Representative images of a 41-year old female with systemic sclerosis-associated interstitial lung disease in the internal validation dataset.

Chest CT image showing peripheral reticular and ground-glass opacities manifesting as a nonspecific interstitial pneumonia pattern (A). Manual lung mask (C) and segmented lung mask by 2D U-Net separate lung model (D) match almost perfectly on subtracted mask of manual and 2D U-Net (B). The Dice similarity coefficient between the masks was 99.7%.

For the whole lung model, DSC, sensitivity, and PPV were higher than in those reported in previous studies with a similar framework. Nevertheless, we discovered that separation of the anterior junctional line was unsatisfactory in the whole lung model. The anterior junctional line is a landmark separating the right from the left lung in the anteromedial aspect, formed by apposition of the visceral and parietal pleura and a small amount of intervening fat (22). In patients with extensive emphysema, the anterior junctional line becomes very thin, due to hyperinflation of the lung. The thin anterior junctional line is a well-known cause of failure to automatically separate the right from the left lung (1). We developed a separate training model to overcome the weakness of the whole lung training model. The digitized results of the two training models were not significantly different; however, separation of the right from the left lung by the anterior junctional line was more satisfying in the separate training model in a case-by-case visual review (Fig. 6). Compared to the 3D U-Net model, the 2D U-Net model was superior in demarcating thin anterior junctional lines.
Fig. 6

Representative images of a 68-year old male patient with emphysema in the internal validation dataset.

Chest CT image showing a very thin anterior junctional line due to hyperinflation (A). A segmented lung mask of 2D U-Net whole lung model (B) contains the anterior junctional line in the mask. 2D U-Net separate lung model (D) demarcates the anterior junctional line and separates the right from the left lung, as the ground truth (C).

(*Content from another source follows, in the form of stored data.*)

/-- R192, R240, R246, R249 to R252, R258, R263, R311, R324, R383: a copy moves its elements and ends, with its token in the
registers that wait for it and its locks gone; one whose requests the network drops stays; a runner pushes an entry to its
queue, or ends. -/
def Obligations.CopiesAndRunners : Prop :=
  ∀ (s : State), memWf s.mem = true →
    let gives (t : State) (tid : Nat) (d : Reg) (w : Word) : Prop :=
      ∀ u, s.thread? tid = some u → u.isPending (.v d) = true → u.twin = 0 → s.rec? tid = none →
        ∃ u', t.thread? tid = some u' ∧ (∀ n, u'.rdV n d = w) ∧ u'.isPending (.v d) = false
    (∀ (c : CopyOp) (tid : Nat) (d : Reg), s.copy? c.id = some c → copyReady c = true → c.prologue = false →
      c.tokens = [(tid, d)] → c.accounted = false →
      let ends (status : Nat) (eff : State → Prop) : Prop := Happens (.copyComplete c.id) s fun t =>
        t.copy? c.id = none ∧ t.locks = s.locks.filter (fun l => l.op ≠ c.id) ∧ gives t tid d (BitVec.ofNat 32 status) ∧ eff t
      let z := cElem c.blk
      (c.issued = true → copyLost s c = false → c.gwct ≤ s.time → c.vec < cTotal c.blk → flashNotReady s c = true →
        ends 3 fun t => s.rec? tid = none → t.mem = s.mem) ∧
      (c.issued = true → copyLost s c = true → Happens (.copyComplete c.id) s fun t =>
        t = { s with copies := t.copies, dev := countError s.dev nbdrop } ∧ t.copy? c.id = some { c with stuck := true }) ∧
      (∀ x bad k, c.issued = true → copyLost s c = false → c.vec = 0 → flashNotReady s c = false → cTotal c.blk = 1 →
        cDecomp c.blk = false →
        cTarget c.blk ≠ 3 → destKind s c ≠ 7 → flashHole s c = none → c.gwct ≤ s.time →
        engRead s c.eng (bitsN (cSrc c.blk) 63 48) (iterOff (bitsN (cSrc c.blk) 47 0) (cCounts c.blk) (cSstr c.blk) 0) z = some (x, bad) →
        engLocate s c.eng (bitsN (cDst c.blk) 63 48) (destOff c 0) = some k →
        peerGone s c.eng (bitsN (cDst c.blk) 63 48) = false → isFlash k = false → NothingGathered s →
        (touchSource s c 0).isSome = true → (∀ s', touchSource s c 0 = some s' → (rowGo s' k).isSome = true) → (lineAt s (lineOf k)).lx ≤ s.time → s.rec? tid = none → ends 0 fun t =>
          Holds t.mem k z x ∧ ∀ y, ¬(k ≤ y ∧ y < k + z) → memRead t.mem y = memRead s.mem y)) ∧
    (∀ c : CopyOp, s.copy? c.id = some c → copyReady c = true → c.prologue = true → c.issued = false → c.tokens = [] →
      c.accounted = false →
      (copyBad c.blk (copyKind s c.req c.blk) = true → Happens (.copyComplete c.id) s fun t => t.copy? c.id = none ∧
        ∀ l, s.launch? c.part c.launch = some l → t.launch? c.part c.launch = some
          { l with badPrologue := true, writesAt := max l.writesAt c.gwct }) ∧
      (copyBad c.blk (copyKind s c.req c.blk) = false → (copyHulls s c.req c.blk).isSome = false → c.state = 0 →
        canLock s (slotOfCluster c.cluster) (copyLocks c.id c.part (slotOfCluster c.cluster) c.blk) = true →
        s.copies.countP (fun x => x.cluster = c.cluster && x.issued) < 16 → Happens (.copyComplete c.id) s fun t =>
          t = { s with copies := t.copies, locks := s.locks ++ copyLocks c.id c.part (slotOfCluster c.cluster) c.blk } ∧
          t.copy? c.id = some { c with issued := true })) ∧
    ∀ r : Runner, s.runner? r.id = some r → runnerReady r = true →
      let ends (status : Nat) : Prop := Happens (.runnerPush r.id) s fun t =>
        t.runner? r.id = none ∧ t.locks = s.locks.filter (fun l => l.op ≠ r.id) ∧
        ∀ tid d, r.tokens = [(tid, d)] → gives t tid d (BitVec.ofNat 32 status)
      (r.stopReq = true → ends 5) ∧ (r.stopReq = false → nextStream r = none → ends 0) ∧
      ∀ i es c, r.stopReq = false → nextStream r = some i → entryRefused s r i = false →
        let q := rQueue (rStream r.blk i)
        let x := rStream r.blk i
        stagingOn s r q = none → s.cast? r.part r.launch r.cast = some c → c.ended = false → (c.queues.getD q []).length < 16 →
        q < 4 → engReach s r.eng (bitsN (rPtr x) 63 48) (bitsN (rPtr x) 47 0) = true → readEntry s r i = .ok es →
        (engTouch r.eng (bitsN (rPtr x) 63 48) (rSize x) (entryOffs r i) s).isSome = true → Happens (.runnerPush r.id) s fun t =>
          (∃ c', t.cast? r.part r.launch r.cast = some c' ∧ c'.queues.getD q [] = c.queues.getD q [] ++ [es] ∧
            ∀ j, j < 4 → j ≠ q → c'.queues.getD j [] = c.queues.getD j []) ∧
          ((nextStream (advance r)).isSome = true → t.runner? r.id = some (advance r)) ∧
          ((nextStream (advance r)).isSome = false → t.runner? r.id = none)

The external validation results were slightly inferior to the internal validation results. In scans from the HUG-ILD dataset, the trachea and main bronchi were basically included in the ground truth mask, in contrast to our models, which were trained to exclude the trachea and main bronchi. To make a comparison, we added an airway mask to our 2D U-Net lung mask. However, in most scans from the HUG-ILD dataset, mediastinal fat tissue around the trachea was also included in the lung mask. Therefore, discrepancies were inevitable, regardless of the accuracy of lung segmentation, which led to underperformance of our model. Nevertheless, we revealed that lung segmentations obtained using our model tended to be slightly inaccurate in HUG-ILD cases with pleural effusion (Fig. 7). The number of cases with pleural effusion in the training dataset was small (only 10 of 157 cases). In some cases, our model showed more accurate lung segmentation than the ground truth of the HUG-ILD dataset, especially for the discrimination of the anterior junctional line and lung parenchyma with subpleural pathologies (Fig. 7, Supplementary Fig. 1).
Fig. 7

Representative images of an 81-year old male suspected of having pneumonia over a pulmonary fibrosis in the external validation dataset.

Chest CT image showing multifocal patchy ground-glass opacities and consolidations with underlying bronchiectasis (A). Compared to ground truth (C), lung segmentation by 2D U-Net separate training model (D) included the pleural effusion as a lung in the left hemithorax. However, our model (D) superiorly discriminated the anterior junctional line. Mismatch is observed in the trachea and large bronchi in the subtracted mask (B). Dice similarity coefficient, sensitivity, positive predictive value and Hausdorff distance were 95.4%, 98.7%, 92.2% and 8.00 pixels, respectively.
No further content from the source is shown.